◆ Assigned task: The answer must be an exact copy of the listing below.

◆ Available data:
────────────────────────────────────────

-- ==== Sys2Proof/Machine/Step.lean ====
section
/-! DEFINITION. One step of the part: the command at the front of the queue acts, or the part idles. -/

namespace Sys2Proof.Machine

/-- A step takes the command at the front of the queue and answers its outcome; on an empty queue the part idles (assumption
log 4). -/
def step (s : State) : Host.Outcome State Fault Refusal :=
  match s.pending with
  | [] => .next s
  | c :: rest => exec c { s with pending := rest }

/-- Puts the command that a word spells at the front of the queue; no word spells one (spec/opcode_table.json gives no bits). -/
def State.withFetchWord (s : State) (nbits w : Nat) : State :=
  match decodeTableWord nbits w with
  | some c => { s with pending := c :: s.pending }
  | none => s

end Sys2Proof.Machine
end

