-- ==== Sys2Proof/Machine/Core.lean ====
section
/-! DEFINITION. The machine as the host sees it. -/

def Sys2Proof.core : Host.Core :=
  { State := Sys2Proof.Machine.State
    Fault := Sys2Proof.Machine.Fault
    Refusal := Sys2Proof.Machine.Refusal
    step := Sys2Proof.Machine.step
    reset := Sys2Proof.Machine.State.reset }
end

────────────────────────────────────────

◆ Solution for this problem:
-- ==== Sys2Proof/Machine/Step.lean ====
section
/-! DEFINITION. One step of the part: the command at the front of the queue acts, or the part idles. -/

namespace Sys2Proof.Machine

/-- A step takes the command at the front of the queue and answers its outcome; on an empty queue the part idles (assumption
log 4). -/
def step (s : State) : Host.Outcome State Fault Refusal :=
  match s.pending with
  | [] => .next s
  | c :: rest => exec c { s with pending := rest }

/-- Puts the command that a word spells at the front of the queue; no word spells one (spec/opcode_table.json gives no bits). -/
def State.withFetchWord (s : State) (nbits w : Nat) : State :=
  match decodeTableWord nbits w with
  | some c => { s with pending := c :: s.pending }
  | none => s

end Sys2Proof.Machine
end

-- ==== Sys2Proof/Machine/Core.lean ====
section
/-! DEFINITION. The machine as the host sees it. -/

def Sys2Proof.core : Host.Core :=
  { State := Sys2Proof.Machine.State
    Fault := Sys2Proof.Machine.Fault
    Refusal := Sys2Proof.Machine.Refusal
    step := Sys2Proof.Machine.step
    reset := Sys2Proof.Machine.State.reset }
end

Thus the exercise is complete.